On-Line Testing for Surge Arresters Below 110kV: Safe and Efficient

An On-Line Testing Method for Surge Arresters at 110kV and Below

In power systems, surge arresters are critical components that protect equipment from lightning overvoltage. For installations at 110kV and below—such as 35kV or 10kV substations—an on-line testing method effectively avoids the economic losses associated with power outages. The core of this method lies in using online monitoring technology to evaluate arrester performance without interrupting system operation.

The test principle is based on leakage current measurement, analyzing the resistive current component to assess aging or defects within the arrester. International standard IEC 60099-4 specifies testing requirements for surge arresters, clearly stating that regular leakage current monitoring is essential for ensuring reliability. China’s national standard GB 11032 also emphasizes the feasibility of non-intrusive testing in systems rated at 110kV and below.

Test equipment includes high-precision current transformers (CTs), a data acquisition unit, and dedicated analysis software. The CT must have wideband frequency response, covering 50 Hz to 1 MHz, to accommodate various overvoltage scenarios. The data acquisition unit should feature isolation design to prevent interference from high-voltage circuits, ensuring signal accuracy. The software incorporates algorithm models—such as Fourier transform analysis—to calculate resistive current values in real time. Equipment calibration follows metrological standards, performed at least annually, with errors verified against a standard source to remain within ±1%. Operators must hold high-voltage electrical certification and be familiar with equipment manuals to avoid operational errors.

Implementation begins with site preparation. Select the arrester installation point, ensuring a dry environment free from strong electromagnetic interference. Before connecting equipment, verify grounding system integrity, with ground resistance below 4 ohms. Clamp the current transformer onto the arrester’s grounding lead, applying even pressure to prevent loosening. Connect the data acquisition unit to the CT output, launch the software, and set parameters such as a 1 kHz sampling rate and 5-minute measurement duration. Once recording starts, the system automatically captures the leakage current waveform. During the test, operators monitor real-time curves to identify abnormal fluctuations. After data collection, export raw files; the software automatically generates a report including peak resistive current, fundamental component, and harmonic analysis. Each step must be documented in the test log, including timestamp, ambient temperature, and humidity.

Safety measures are paramount. Conduct a risk assessment before work begins, identifying hazards such as electric shock and arc flash. Wear full protective gear, including insulating gloves, goggles, and flame-resistant clothing. Establish a safety perimeter with warning tape and “High Voltage Test” signs; unauthorized personnel must stay clear. Maintain safe distances during testing—minimum 1.5 meters for 110kV systems. Emergency preparedness includes fire extinguishers and first aid kits; if anomalies occur, immediately cut power and report. According to Article 40 of China’s Occupational Safety Law, enterprises must provide employees with no less than eight hours of annual safety training.
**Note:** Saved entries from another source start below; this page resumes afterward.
/-- The checker on `n` received symbols `x` (R125): each is compared with what the bits before it predict, once enough bits are known;
the errors among them, the bits known and their number. -/
def bertCheck (w taps x : Nat) : Nat → Nat × Nat × Nat → Nat × Nat × Nat
  | 0, p => p
  | n + 1, (errs, hist, seen) =>
    let got := x / 4 ^ n % 4
    let want := (prbsRun w taps 2 hist 0).1
    bertCheck w taps x n (if w ≤ seen && got != want then errs + 1 else errs, (4 * hist + got) % 2 ^ w, seen + 2)

/-- `n` received symbols reach the checker of a lane (R125). -/
def bertTake (g l n x : Nat) (s : State) : State :=
  let y := laneOf s g l
  let p31 := rdFld s (Reg.LNK_BERT_CTRL g) 3 2 == 0
  let (errs, hist, seen) := bertCheck (if p31 then 31 else 13) (if p31 then 0x48000000 else 0x1803) x n (0, y.bertRx, y.bertSeen)
  let s := incSat (bertErrOf g l) errs s
  let s := incWrap (bertUnitsOf g l) ((y.bertSyms + n) / 1048576) s
  modLane g l (fun y => { y with bertRx := hist, bertSeen := min seen 31, bertSyms := (y.bertSyms + n) % 1048576 }) s

/-! ### Eye scans -/

/-- The registers of a report: lane and direction (0 own receiver, 1 the partner's). -/
def eyeAddr (g l dir : Nat) : Nat :=
  if l = 0 then (if dir = 0 then Reg.LNK_EYE_AI g 0 else Reg.LNK_EYE_AO g 0)
  else (if dir = 0 then Reg.LNK_EYE_BI g 0 else Reg.LNK_EYE_BO g 0)

/-- The report of a scan (R128, R129). -/
def eyeReport (g l dir : Nat) (e : EyeScan) (s : State) : State :=
  let lim := rdN s (Reg.LNK_EYE_LIMIT g)
  let low := e.widths.any (fun w => decide (w < lim % 256)) || e.heights.any (fun h => decide (h < lim / 65536))
  let pre := rdBit s (laneStatus g l) (if dir = 0 then 5 else 4)
  let loop := rdFld s (laneStatus g l) 10 8 != 0
  let taps := rdFld s (if dir = 0 then rxffeOf g l else txffeOf g l) 23 0
  let bs := leBytes 2 0x0045 ++ leBytes 1 (2 * g + l) ++ leBytes 1 (dir + 2 * b2n pre + 4 * b2n loop + 8 * b2n low) ++
    leBytes 4 (epochNow s).toNat ++ leBytes 8 s.beat ++ e.widths.flatMap (leBytes 1) ++ leBytes 1 e.samples ++
    e.heights.flatMap (leBytes 2) ++ leBytes 2 0 ++ leBytes 3 taps ++ leBytes 1 0
  let ws := bytesToWords bs
  let s := setRegs (eyeAddr g l dir) ws s
  let s := if rdBit s Reg.TEL_CTRL 16 then pushTelemetry ws s else s
  if low then raise (mkFault 0 0x10 (2 * g + l) 0x09) (orReg (Reg.LNK_PHY_EVENTS g) 64 s) else s

/-- The largest offset of a sweep: 31 or 32 phase steps, 127 mV (R126). -/
def eyeReach (e : EyeScan) : Nat := if e.height then 127 else if e.down then 32 else 31

/-- What one point does to a scan (R126); `none` for the next scan state when the scan is complete. -/
def eyePoint (open_ : Bool) (e : EyeScan) : EyeScan × Bool :=
  let e := { e with pointId := (e.pointId + 1) % 256, rspKind := 0, rsp := [], sent := false }
  let e := if open_ then { e with count := e.count + 1 } else e
  if open_ && decide (e.off < eyeReach e) then ({ e with off := e.off + 1 }, false)
  else if !e.down then ({ e with down := true, off := 1 }, false)
  else if !e.height then ({ e with height := true, down := false, off := 1, count := 1, widths := e.widths ++ [e.count] }, false)
  else
    let e := { e with height := false, down := false, off := 1, count := 1, heights := e.heights ++ [e.count], eye := e.eye + 1 }
    (e, e.eye == 3)

/-- EYE_SCAN_POINT_DONE: a point of the own receiver (R126, R128). -/
def eyePointIn (g l : Nat) (open_ : Bool) (s : State) : State :=
  match (laneOf s g l).eyeIn with
  | some e =>
    if scanRuns s g l then
      let (e, done) := eyePoint open_ e
      if done then eyeReport g l 0 e (modLane g l (fun x => { x with eyeIn := none }) s)
      else modLane g l (fun x => { x with eyeIn := some e }) s
    else s
  | none => s

/-- The offset byte of the point under way, in phase or in threshold (R126, R144). -/
def eyeOffset (e : EyeScan) : Nat := twos 8 (if e.down then - (e.off : Int) else (e.off : Int))

/-- The four bytes of the command for the point under way (R144). -/
def eyeCommand (e : EyeScan) : List Nat :=
  [64 * e.eye + e.samples, if e.height then 0 else eyeOffset e, if e.height then eyeOffset e else 0, e.pointId]

/-- A complete response of the partner to the point under way (R127, R144). -/
def eyeResponse (g l : Nat) (e : EyeScan) (bs : List Nat) (s : State) : State :=
  if bitN (nth 0 bs 0) 1 && bs.drop 1 == (eyeCommand e).drop 1 then
    let (e, done) := eyePoint (bitN (nth 0 bs 0) 0) e
    if done then eyeReport g l 1 e (modLane g l (fun x => { x with eyeOut := none }) s)
    else modLane g l (fun x => { x with eyeOut := some e }) s
  else modLane g l (fun x => { x with eyeOut := some { e with rspKind := 0, rsp := [] } }) s

/-- A response word of kind EYE_RSP0 + `i` (R141, R144): the four come in ascending order. -/
def eyeWord (g l i data : Nat) (s : State) : State :=
  match (laneOf s g l).eyeOut with
  | some e =>
    let e := if i = 0 then { e with rspKind := 1, rsp := [data] }
      else if e.rspKind = i then { e with rspKind := i + 1, rsp := e.rsp ++ [data] }
      else { e with rspKind := 0, rsp := [] }
    if e.rspKind = 4 then eyeResponse g l e e.rsp s else modLane g l (fun x => { x with eyeOut := some e }) s
  | none => s

/-- EYE_RSP_TIMEOUT: the partner's scan ends without a report (R144), and the partner is told to STOP
(DESIGN CHOICE, notes/assumptions/47.md). -/
def eyeTimeout (g l : Nat) (s : State) : State :=
  if !((laneOf s g l).eyeOut.any (·.sent)) then s
  else modLane g l (fun x => { x with eyeOut := none, eyeStop := x.eyeOut.map (·.samples) }) s

/-! ### Received words -/

/-- The number of bits in which two 32-bit words differ. -/
def bitDiff (a b : Nat) : Nat := popcount 32 (a ^^^ b)

/-- Whether the check of a filler word holds (R140). -/
def fillerCheck (w : Nat) : Bool := bitsN w 3 0 == (bitsN w 15 12 ^^^ bitsN w 11 8 ^^^ bitsN w 7 4 ^^^ 10)

/-- A word after a frame end that is neither filler nor marker; the fourth in a row loses alignment (R139). -/
def badWord (g l : Nat) (s : State) : State :=
  let s := modLane g l (fun x => { x with badWords := x.badWords + 1 }) s
  if 4 ≤ (laneOf s g l).badWords then loseAlignment g l s else s

/-- The bits of `n` received symbols (R99 to R101), with the lane's receiver past them. -/
def receiveBits (g l n x : Nat) (s : State) : Nat × State :=
  let (b, p) := receive (rdBit s (laneStatus g l) 5) (rxInverted s g l) (laneOf s g l).rxP n x
  (b, modLane g l (fun y => { y with rxP := p }) s)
Quality control requires test errors within ±2%, and repeated measurements must not deviate by more than 1%.

Results are analyzed using the software-generated report. A resistive current exceeding the baseline by 10% indicates aging and necessitates replacement; abnormal harmonic content suggests internal moisture or contamination. Report interpretation combines historical data to assess trends. For example, in a 35kV substation case, initial resistive current was 50μA, rising to 60μA after one year—prompt replacement prevented failure. Non-conforming results trigger maintenance workflows: complete a defect record form and notify operations teams for resolution within 48 hours. Data must be archived for at least five years for audit purposes.

This on-line method significantly improves efficiency, saving up to 90% time compared to traditional disassembly-based testing and reducing outage-related losses. Enterprises should establish annual plans, conducting tests quarterly to ensure system reliability. Continuous improvement includes adopting wireless transmission for remote monitoring. Successful implementation requires staff training to enhance technical proficiency. In summary, this method provides an efficient and safe solution for evaluating surge arresters in power systems at 110kV and below.